In Search of The Best Answer, Not a Better Answer Whenever there is a major man-made disaster or some kind of accident, responsible officials usually convene a team that conducts an investigation. The results of that investigation will usually identify a "root cause" and several "contributing causes". If it was a plane crash, the team will probably present the root cause as either pilot error or some kind of maintenance error. But, if you really want to find out what caused the problem and how to fix it, look at the "contributing causes". Those are the keys to not experiencing that event in the future.
Although, often practiced in a jargon-filled method that does not communicate well to the general public, root cause analysis, provides a tool for us to develop robust, enduring solutions to problems we face, whether they are in safety or in any area we find we cannot accept repeat occurences of that problem. This article will outline what I believe is a better root cause analysis method and how it can be used to develop robust solutions.
"The root cause of the problem in the one you choose to fix... (or blame...)"
The quote above is from a consultant who had participated in several failure investigations, and found that some organizations would argue such that the root cause identified in the final report would either be something they already had a solution for, or could be considered something out of their control.

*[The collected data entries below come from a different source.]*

-- ==== Sys2Proof/Laws/OnlyControl.lean ====
section
/-! SUPPORT. The parts of the state that every operation of Machine/Control.lean may change, said once for each: all others are left alone (Only of
Safety.lean). -/
set_option Elab.async false
set_option linter.all false
namespace Sys2Proof.Machine
theorem doSwap_only {ps : List Part} {u0 : State}
    (hp : ∀ p ∈ ([.out, .freeIdx, .host, .mem, .causes, .stats, .log, .sw, .ctl, .red] : List Part), p ∈ ps) (w : SwapWait) (s : State) 
    (hk : Only ps u0 s) :
    Only ps u0 (doSwap w s) := by
  unfold doSwap
  repeat' first | with_reducible assumption | with_reducible exact sub_trans (by decide) hp | (intro _) | with_reducible apply only_ite
                | extract_lets | with_reducible apply setTask_only | with_reducible apply committed_only | with_reducible apply forceReleased_only
                | with_reducible apply raise_only | with_reducible apply logEvent_only | with_reducible apply finish_only
                | with_reducible apply only_foldl | split
                | (refine only_mk _ ?_ (by intro p hq; cases p <;> first | exact absurd (hp _ (by decide)) hq | exact rfl)) | dsimp only

theorem dueSwaps_only {ps : List Part} {u0 : State}
    (hp : ∀ p ∈ ([.out, .freeIdx, .host, .mem, .causes, .stats, .log, .sw, .ctl, .red] : List Part), p ∈ ps) (n : Nat) (s : State) 
    (hk : Only ps u0 s) :
    Only ps u0 (dueSwaps n s) := by
  unfold dueSwaps
  repeat' first | with_reducible assumption | with_reducible exact sub_trans (by decide) hp | (intro _) | extract_lets
                | with_reducible apply doSwap_only | with_reducible apply only_foldl
                | (refine only_mk _ ?_ (by intro p hq; cases p <;> first | exact absurd (hp _ (by decide)) hq | exact rfl)) | dsimp only

theorem varParity_only {ps : List Part} {u0 : State} (hp : ∀ p ∈ ([.out, .freeIdx, .host, .causes, .stats, .log, .sw, .red] : List Part), p ∈ ps)
    (n : Nat) (where_ : Nat) (result : Nat) (s : State)  (hk : Only ps u0 s) :
    Only ps u0 (varParity n where_ result s) := by
  unfold varParity
  repeat' first | with_reducible assumption | with_reducible exact sub_trans (by decide) hp | (intro _) | extract_lets
                | with_reducible apply logEvent_only | with_reducible apply count_only | dsimp only

theorem latchTask_only {ps : List Part} {u0 : State}
    (hp : ∀ p ∈ ([.out, .freeIdx, .host, .mem, .causes, .stats, .log, .hitch, .time, .sw, .stream, .ctl, .red, .can, .leg] : List Part), p ∈ ps)
    (n : Nat) (err : Bool) (s : State)  (hk : Only ps u0 s) :
    Only ps u0 (latchTask n err s) := by
  unfold latchTask
  repeat' first | with_reducible assumption | with_reducible exact sub_trans (by decide) hp | (intro _) | with_reducible apply only_ite
                | extract_lets | with_reducible apply migHandOver_only | with_reducible apply dueSwaps_only | with_reducible apply dueForces_only
                | with_reducible apply setTask_only | with_reducible apply latchImage_only | with_reducible apply holdTask_only
                | with_reducible apply varParity_only | with_reducible apply offerImage_only | with_reducible apply makeReady_only | split
                | (refine only_mk _ ?_ (by intro p hq; cases p <;> first | exact absurd (hp _ (by decide)) hq | exact rfl)) | dsimp only

theorem stopDuplicate_only {ps : List Part} {u0 : State}
    (hp : ∀ p ∈ ([.out, .freeIdx, .pwr, .host, .mem, .causes, .stats, .log, .hitch, .time, .sw, .stream, .ctl, .red, .wr, .leg] : List Part), p ∈ ps)
    (n : Nat) (kept : Nid) (s : State)  (hk : Only ps u0 s) :
    Only ps u0 (stopDuplicate n kept s) := by
  unfold stopDuplicate
  repeat' first | with_reducible assumption | with_reducible exact sub_trans (by decide) hp | (intro _) | with_reducible apply only_ite
                | extract_lets | with_reducible apply leaveTask_only | with_reducible apply resetGpio_only | with_reducible apply wrSay_only
                | with_reducible apply releaseForces_only | split
                | (refine only_mk _ ?_ (by intro p hq; cases p <;> first | exact absurd (hp _ (by decide)) hq | exact rfl)) | dsimp only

In either case, we can do better.
As an example, let's consider the problem of a fire that starts in an office building storeroom. We have to identify all possible causes, no matter how remote or whether or not they were involved with the event in question or not, to that fire. In the case of fire, there are always three: fuel, oxidizer, and an ignition source. Next, we identify evidence that those causes existed or not during our event. Those are shown in the next figure.
Now, we could continue and determine causes for our first line of causes. That would be absolutely necessary for several more levels, if we were dealing with a complex problem. However, in this case, my control over the causes can be determined with the information already outlined.
So, what is the root cause of my office fire? The short answer is: That's the wrong question. All of my causes to the office fire are necessary for that event to occur, so they are all "root causes". If I eliminate any one of them, it is impossible. And the best part is, if I can eliminate or control more than one, I have a robust solution. A solution that will make the event extremely unlikely in the future. That is our goal.
What remains is the identification of solutions, and then prioritizing based on impact and our ability to implement them. This figure displays some of our possible solutions, with only one eliminated as not being feasible. The greater the number of causes we can eliminate, the more robust is our solution to the problem. If I only choose to remove most of the paper from the storeroom, and one day someone reverses that decision without knowing the reasons behind it, we will again be at risk of the same problem. To create a lasting, successful solution, we must act on preventing as many causes as possible, not just a particular "root cause".
So, root cause analysis, if practiced correctly, isn't about assigning blame for a particular event; instead it is about finding true solutions that endure. And, preventing our problems from recurring and history from repeating itself can surely be counted as progress.